Ant Colony Optimization (ACO) is one of the most well-known SI techniques. It is solves problems that can be mapped to finding paths in graphs with weighted edges by mimicking the path-finding behavior of ants. Examples for such problems are Traveling Salesman Problems (TSPs) and a variety of other Vehicle Routing Problems (VRPs).

The problem solving is done by repetitively constructing paths (candidate solutions) by letting simulated ants walk through the graph. An ant starts its journey at a given node and probabilistically decides which node to visit next. This decision is influenced by two factors:

  1. the cost of going to the nodes, i.e., the weights of the edge from the current location to them, and
  2. the amount of simulated pheromone on the edges to the node.
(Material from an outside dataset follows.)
-- ==== Sys2Proof/Laws/State.lean ====
section
/-! SUPPORT. Laws of the named updates of the state: what each leaves of every field, cores and contexts read back, and updates of one slot that follow each other. -/
namespace Sys2Proof.Machine
open Sys2Proof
The ant iteratively chooses where to go until it the path is completed. Several ants do this in one turn. The simulated pheromones are usually maintained as floating point numbers in a matrix. Usually the ants producing the best-rated paths will update the pheromone matrix by increasing the pheromones along the edges they have travelled. This, in turn, increases the probability that subsequent ants make similar decisions. At the same time, existing pheromones are reduced by evaporation. Then the process is repeated and new ants walk through the graph.

My Criticism

Two processes from nature have been successfully emulated as algorithms. These algorithms turned out to be quite useful in solving hard optimization problems. Although this itself is good, I believe that over the years, four problematic issues have arisen from this situation.

1. Incompatible Terminology and Redundancy

Each “inspired” optimization method has its own terminology. This makes it more complicated to discuss these methods without learning a lot of different vocabularies. Moreover, different vocabularies often use different words for the same thing, i.e., there are quite a lot of synonyms. A candidate solution in an EA called phenotype (or sometimes individual). A point in the search space is called genotype in EAs, in ACO it is called ant or path, in Particle Swarm Optimization (PSO) it is called particle. Depending on the algorithm usage, ants and particles may also represent candidate solutions (which is the normal case).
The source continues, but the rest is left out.